> About this exercise:
Output exactly the lines below, starting with the line that has "a).txHleft = s.txHleft := rfl" and going on through the line that has "m).rd = s.rd := rfl", both included, and no other lines.
** Data shown follows **
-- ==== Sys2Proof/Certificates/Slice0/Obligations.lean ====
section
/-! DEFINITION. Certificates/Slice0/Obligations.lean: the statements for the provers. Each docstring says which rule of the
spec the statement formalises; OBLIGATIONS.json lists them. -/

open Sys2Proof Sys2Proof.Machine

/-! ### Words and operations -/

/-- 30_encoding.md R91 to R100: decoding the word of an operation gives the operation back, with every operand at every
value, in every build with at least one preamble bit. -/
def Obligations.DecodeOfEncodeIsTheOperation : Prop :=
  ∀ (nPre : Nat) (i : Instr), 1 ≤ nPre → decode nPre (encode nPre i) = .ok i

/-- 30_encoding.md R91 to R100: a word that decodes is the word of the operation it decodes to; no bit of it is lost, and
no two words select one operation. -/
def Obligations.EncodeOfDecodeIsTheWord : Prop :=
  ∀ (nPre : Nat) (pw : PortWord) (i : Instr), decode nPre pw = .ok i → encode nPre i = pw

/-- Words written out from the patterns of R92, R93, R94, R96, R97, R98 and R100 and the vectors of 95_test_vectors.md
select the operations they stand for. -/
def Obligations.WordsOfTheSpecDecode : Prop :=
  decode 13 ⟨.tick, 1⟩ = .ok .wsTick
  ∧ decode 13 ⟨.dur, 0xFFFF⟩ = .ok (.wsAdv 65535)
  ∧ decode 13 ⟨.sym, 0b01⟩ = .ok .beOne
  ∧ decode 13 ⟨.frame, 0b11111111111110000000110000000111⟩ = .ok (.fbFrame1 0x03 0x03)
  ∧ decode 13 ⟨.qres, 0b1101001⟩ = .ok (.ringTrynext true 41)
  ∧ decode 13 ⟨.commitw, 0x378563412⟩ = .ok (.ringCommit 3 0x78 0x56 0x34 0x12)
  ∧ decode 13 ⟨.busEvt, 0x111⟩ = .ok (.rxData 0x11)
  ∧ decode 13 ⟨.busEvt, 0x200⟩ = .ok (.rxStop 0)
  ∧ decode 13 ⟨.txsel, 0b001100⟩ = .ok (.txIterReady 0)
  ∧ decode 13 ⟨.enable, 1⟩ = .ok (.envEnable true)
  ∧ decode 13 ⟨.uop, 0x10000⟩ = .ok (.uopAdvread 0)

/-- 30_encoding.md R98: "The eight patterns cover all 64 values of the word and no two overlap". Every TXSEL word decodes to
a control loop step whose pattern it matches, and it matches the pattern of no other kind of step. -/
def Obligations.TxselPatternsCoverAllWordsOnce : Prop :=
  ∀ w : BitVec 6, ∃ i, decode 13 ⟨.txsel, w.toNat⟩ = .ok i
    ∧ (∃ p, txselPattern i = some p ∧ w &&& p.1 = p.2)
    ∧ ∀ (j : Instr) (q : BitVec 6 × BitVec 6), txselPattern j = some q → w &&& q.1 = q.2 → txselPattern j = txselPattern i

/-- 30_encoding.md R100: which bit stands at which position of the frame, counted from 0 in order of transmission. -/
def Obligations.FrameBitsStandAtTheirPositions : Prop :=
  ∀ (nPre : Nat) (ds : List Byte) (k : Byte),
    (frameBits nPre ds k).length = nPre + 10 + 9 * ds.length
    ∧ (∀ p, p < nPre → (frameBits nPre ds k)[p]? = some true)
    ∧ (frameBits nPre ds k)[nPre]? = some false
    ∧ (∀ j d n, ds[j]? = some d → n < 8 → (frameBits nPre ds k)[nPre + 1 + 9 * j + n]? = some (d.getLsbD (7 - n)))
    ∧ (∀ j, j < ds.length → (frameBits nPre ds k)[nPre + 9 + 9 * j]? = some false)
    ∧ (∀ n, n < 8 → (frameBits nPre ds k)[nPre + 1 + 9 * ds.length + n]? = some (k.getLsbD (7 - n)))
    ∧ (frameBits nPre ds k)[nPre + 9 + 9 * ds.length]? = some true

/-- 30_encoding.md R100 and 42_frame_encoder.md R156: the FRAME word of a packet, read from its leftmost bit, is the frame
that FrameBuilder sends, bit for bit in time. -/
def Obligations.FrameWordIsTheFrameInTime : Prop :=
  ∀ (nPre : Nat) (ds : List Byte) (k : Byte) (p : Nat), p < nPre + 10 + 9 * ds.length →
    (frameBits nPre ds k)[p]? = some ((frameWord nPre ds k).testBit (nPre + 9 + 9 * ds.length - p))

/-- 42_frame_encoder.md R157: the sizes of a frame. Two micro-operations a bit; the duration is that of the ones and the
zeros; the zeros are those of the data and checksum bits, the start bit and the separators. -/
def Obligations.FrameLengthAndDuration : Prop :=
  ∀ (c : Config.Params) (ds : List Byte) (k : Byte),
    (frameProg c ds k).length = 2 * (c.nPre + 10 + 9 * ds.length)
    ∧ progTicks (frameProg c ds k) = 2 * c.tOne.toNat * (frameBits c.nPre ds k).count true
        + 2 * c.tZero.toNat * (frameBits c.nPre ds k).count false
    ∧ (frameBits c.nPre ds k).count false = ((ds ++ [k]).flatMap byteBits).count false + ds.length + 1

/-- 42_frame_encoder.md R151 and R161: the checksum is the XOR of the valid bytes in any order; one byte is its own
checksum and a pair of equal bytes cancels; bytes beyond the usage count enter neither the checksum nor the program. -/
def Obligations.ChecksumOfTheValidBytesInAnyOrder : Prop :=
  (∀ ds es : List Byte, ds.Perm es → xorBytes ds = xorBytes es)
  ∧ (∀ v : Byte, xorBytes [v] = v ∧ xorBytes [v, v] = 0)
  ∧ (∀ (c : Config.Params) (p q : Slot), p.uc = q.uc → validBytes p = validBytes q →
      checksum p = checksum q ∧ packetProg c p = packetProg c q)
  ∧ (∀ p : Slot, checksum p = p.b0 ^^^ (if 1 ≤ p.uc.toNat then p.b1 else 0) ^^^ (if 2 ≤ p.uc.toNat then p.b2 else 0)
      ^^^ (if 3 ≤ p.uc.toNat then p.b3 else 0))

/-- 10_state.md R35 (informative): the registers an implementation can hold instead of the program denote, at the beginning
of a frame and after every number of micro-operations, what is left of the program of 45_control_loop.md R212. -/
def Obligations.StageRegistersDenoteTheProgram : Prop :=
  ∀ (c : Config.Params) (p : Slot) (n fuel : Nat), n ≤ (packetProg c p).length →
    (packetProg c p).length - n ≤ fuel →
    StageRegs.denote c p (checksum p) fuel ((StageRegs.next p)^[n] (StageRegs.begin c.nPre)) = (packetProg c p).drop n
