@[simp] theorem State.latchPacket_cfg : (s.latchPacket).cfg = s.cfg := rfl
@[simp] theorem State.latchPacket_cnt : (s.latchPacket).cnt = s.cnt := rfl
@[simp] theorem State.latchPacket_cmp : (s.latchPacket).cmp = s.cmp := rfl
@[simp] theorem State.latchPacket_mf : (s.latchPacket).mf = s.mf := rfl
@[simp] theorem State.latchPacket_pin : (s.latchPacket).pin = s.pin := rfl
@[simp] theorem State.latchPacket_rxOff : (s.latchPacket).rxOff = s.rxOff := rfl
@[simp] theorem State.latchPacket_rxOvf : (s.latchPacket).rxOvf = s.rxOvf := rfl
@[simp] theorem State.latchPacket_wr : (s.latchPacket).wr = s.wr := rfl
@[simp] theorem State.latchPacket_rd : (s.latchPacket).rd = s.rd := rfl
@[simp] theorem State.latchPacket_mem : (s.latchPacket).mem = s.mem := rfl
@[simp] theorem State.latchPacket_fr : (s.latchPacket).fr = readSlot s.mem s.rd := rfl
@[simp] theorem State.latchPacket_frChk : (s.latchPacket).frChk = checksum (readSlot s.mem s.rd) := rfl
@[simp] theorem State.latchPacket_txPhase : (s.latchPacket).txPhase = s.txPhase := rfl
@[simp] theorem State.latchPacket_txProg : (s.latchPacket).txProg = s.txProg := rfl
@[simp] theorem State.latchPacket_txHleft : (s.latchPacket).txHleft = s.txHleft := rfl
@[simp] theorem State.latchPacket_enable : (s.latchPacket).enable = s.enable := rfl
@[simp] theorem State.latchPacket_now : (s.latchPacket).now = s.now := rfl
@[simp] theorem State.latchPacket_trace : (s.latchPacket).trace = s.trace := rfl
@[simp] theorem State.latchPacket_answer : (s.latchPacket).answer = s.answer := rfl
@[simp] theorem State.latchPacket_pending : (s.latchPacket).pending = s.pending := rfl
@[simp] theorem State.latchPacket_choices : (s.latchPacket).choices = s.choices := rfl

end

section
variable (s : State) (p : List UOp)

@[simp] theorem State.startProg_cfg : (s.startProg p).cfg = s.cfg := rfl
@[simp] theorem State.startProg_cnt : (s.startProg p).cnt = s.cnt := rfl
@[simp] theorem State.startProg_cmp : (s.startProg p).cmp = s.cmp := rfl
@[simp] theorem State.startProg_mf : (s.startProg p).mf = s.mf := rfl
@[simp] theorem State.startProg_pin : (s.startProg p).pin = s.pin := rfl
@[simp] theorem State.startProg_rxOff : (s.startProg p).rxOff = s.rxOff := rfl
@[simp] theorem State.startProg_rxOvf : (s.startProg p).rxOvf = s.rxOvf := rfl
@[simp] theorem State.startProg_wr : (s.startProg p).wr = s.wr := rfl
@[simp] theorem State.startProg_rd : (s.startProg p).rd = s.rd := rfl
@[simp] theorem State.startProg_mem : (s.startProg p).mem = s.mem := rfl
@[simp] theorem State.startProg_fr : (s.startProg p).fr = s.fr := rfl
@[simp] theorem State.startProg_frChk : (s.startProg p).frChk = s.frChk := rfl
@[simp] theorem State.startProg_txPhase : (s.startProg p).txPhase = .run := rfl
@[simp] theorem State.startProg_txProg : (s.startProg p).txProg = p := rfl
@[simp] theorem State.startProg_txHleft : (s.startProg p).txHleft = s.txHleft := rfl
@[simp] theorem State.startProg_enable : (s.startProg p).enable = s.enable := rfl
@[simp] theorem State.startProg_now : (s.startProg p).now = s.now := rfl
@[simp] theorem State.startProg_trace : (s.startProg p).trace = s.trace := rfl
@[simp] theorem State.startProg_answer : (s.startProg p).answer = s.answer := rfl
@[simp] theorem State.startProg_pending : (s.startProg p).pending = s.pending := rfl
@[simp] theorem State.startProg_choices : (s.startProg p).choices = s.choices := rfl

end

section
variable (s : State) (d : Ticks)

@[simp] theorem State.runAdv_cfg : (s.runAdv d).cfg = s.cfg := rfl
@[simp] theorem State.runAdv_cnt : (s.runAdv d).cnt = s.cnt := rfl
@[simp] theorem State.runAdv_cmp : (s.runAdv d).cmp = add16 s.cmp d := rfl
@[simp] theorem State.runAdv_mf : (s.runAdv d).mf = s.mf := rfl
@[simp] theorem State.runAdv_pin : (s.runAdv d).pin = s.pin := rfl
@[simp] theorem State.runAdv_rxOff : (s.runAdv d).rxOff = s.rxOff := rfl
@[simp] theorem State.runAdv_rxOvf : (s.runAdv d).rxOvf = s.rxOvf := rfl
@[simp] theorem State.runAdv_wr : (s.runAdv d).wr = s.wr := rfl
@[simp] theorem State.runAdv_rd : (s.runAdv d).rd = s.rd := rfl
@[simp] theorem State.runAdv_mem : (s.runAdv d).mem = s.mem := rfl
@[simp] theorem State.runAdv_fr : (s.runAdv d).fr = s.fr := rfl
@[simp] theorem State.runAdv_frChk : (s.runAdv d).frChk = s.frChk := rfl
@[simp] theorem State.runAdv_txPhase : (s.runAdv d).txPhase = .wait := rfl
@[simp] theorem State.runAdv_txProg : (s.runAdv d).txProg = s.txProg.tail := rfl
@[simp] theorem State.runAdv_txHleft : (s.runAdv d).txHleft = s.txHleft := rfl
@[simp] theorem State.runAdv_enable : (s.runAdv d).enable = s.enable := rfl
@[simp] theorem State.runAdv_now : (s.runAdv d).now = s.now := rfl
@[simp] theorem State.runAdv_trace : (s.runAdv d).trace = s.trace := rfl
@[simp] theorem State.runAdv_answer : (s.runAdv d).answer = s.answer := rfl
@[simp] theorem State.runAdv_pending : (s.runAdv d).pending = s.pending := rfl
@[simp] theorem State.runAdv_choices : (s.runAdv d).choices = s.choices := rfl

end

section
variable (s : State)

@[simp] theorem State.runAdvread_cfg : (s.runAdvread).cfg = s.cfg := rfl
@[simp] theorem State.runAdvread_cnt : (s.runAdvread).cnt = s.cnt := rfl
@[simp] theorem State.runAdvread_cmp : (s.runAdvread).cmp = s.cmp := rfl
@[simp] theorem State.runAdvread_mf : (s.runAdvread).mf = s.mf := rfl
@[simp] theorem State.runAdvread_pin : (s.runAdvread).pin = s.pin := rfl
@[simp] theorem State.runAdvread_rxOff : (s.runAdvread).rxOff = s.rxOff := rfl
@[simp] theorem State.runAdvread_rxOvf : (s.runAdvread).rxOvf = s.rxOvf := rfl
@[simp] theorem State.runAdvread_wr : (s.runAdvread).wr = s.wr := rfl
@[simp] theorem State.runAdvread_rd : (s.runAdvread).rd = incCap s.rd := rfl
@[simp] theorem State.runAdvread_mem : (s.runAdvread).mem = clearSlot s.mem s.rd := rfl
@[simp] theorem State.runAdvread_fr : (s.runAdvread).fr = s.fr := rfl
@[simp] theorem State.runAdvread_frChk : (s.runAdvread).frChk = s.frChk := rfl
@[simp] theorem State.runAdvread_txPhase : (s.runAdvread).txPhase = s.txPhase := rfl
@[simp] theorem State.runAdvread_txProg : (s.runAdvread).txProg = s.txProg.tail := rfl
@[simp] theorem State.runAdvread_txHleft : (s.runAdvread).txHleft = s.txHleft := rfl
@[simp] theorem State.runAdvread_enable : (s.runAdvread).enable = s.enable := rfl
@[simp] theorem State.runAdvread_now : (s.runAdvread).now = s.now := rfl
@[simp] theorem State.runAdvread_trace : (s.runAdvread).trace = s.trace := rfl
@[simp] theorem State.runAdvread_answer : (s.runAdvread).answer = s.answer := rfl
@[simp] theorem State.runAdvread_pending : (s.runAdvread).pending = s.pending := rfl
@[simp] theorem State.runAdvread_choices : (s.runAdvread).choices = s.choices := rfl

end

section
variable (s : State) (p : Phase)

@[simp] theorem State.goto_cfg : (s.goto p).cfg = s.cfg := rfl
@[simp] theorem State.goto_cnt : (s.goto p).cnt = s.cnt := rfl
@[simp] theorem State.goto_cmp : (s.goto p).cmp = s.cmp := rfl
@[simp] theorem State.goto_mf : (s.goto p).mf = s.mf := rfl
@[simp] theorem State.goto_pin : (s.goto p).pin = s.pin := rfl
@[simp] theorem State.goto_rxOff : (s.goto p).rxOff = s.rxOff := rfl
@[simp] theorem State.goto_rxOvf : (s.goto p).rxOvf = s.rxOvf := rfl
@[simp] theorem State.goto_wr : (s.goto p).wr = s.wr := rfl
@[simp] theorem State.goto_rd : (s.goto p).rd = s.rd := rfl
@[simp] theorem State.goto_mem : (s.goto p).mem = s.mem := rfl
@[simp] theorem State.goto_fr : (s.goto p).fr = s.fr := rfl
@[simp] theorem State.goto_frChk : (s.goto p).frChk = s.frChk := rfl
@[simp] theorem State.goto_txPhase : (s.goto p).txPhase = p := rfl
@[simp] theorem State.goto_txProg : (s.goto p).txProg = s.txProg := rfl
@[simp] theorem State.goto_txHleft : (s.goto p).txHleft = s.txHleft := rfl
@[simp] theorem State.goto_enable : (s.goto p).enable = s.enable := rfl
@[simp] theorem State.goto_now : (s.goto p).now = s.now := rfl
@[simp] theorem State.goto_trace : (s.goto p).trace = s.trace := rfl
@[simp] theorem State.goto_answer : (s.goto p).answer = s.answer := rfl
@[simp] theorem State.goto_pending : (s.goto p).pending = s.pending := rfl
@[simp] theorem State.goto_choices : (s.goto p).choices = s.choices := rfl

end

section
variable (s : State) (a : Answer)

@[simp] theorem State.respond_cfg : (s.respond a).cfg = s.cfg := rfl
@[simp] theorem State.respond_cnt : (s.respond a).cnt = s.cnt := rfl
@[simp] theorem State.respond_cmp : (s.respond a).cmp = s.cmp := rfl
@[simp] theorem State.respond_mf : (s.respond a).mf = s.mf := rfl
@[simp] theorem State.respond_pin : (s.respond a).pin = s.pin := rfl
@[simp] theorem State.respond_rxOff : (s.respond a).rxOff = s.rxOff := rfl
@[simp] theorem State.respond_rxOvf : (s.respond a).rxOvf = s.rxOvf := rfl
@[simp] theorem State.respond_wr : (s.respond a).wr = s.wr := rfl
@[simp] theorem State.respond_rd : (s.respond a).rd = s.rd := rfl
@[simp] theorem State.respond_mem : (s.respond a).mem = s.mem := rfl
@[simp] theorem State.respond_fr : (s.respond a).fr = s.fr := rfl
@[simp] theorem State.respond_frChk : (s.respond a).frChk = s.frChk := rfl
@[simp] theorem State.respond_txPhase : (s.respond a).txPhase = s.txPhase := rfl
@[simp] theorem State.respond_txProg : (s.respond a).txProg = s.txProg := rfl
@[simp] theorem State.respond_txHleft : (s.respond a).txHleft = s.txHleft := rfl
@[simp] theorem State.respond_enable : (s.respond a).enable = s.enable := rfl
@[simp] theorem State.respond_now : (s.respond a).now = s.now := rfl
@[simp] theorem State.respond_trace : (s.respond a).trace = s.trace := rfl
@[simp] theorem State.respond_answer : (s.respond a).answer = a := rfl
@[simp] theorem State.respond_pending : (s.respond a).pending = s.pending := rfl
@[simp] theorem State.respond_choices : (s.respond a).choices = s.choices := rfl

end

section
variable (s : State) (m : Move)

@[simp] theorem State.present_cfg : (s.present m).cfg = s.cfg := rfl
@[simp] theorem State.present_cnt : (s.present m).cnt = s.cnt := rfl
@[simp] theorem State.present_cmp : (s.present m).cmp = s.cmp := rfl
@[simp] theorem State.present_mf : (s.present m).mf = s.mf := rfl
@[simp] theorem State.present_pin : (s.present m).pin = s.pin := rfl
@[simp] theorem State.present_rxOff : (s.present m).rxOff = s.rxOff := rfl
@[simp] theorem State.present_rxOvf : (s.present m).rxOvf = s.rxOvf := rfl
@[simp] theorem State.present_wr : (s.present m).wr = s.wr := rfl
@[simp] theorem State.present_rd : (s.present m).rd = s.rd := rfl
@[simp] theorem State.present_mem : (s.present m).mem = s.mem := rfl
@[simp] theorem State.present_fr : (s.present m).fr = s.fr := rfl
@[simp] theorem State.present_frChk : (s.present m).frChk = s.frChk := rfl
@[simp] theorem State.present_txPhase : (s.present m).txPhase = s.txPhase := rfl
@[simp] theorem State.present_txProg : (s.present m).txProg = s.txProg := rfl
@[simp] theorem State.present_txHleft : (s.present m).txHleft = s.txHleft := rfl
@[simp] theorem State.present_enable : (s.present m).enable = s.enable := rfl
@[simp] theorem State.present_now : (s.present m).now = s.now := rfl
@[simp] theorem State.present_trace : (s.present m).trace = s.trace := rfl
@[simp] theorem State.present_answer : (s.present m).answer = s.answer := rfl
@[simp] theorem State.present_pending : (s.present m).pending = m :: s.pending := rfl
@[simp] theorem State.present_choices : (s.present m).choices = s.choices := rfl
** End of Data shown **
> Solved problem:
@[simp] theorem State.respond_txHleft : (s.respond a).txHleft = s.txHleft := rfl
@[simp] theorem State.respond_enable : (s.respond a).enable = s.enable := rfl
@[simp] theorem State.respond_now : (s.respond a).now = s.now := rfl
@[simp] theorem State.respond_trace : (s.respond a).trace = s.trace := rfl
@[simp] theorem State.respond_answer : (s.respond a).answer = a := rfl
@[simp] theorem State.respond_pending : (s.respond a).pending = s.pending := rfl
@[simp] theorem State.respond_choices : (s.respond a).choices = s.choices := rfl

end

section
variable (s : State) (m : Move)

@[simp] theorem State.present_cfg : (s.present m).cfg = s.cfg := rfl
@[simp] theorem State.present_cnt : (s.present m).cnt = s.cnt := rfl
@[simp] theorem State.present_cmp : (s.present m).cmp = s.cmp := rfl
@[simp] theorem State.present_mf : (s.present m).mf = s.mf := rfl
@[simp] theorem State.present_pin : (s.present m).pin = s.pin := rfl
@[simp] theorem State.present_rxOff : (s.present m).rxOff = s.rxOff := rfl
@[simp] theorem State.present_rxOvf : (s.present m).rxOvf = s.rxOvf := rfl
@[simp] theorem State.present_wr : (s.present m).wr = s.wr := rfl
@[simp] theorem State.present_rd : (s.present m).rd = s.rd := rfl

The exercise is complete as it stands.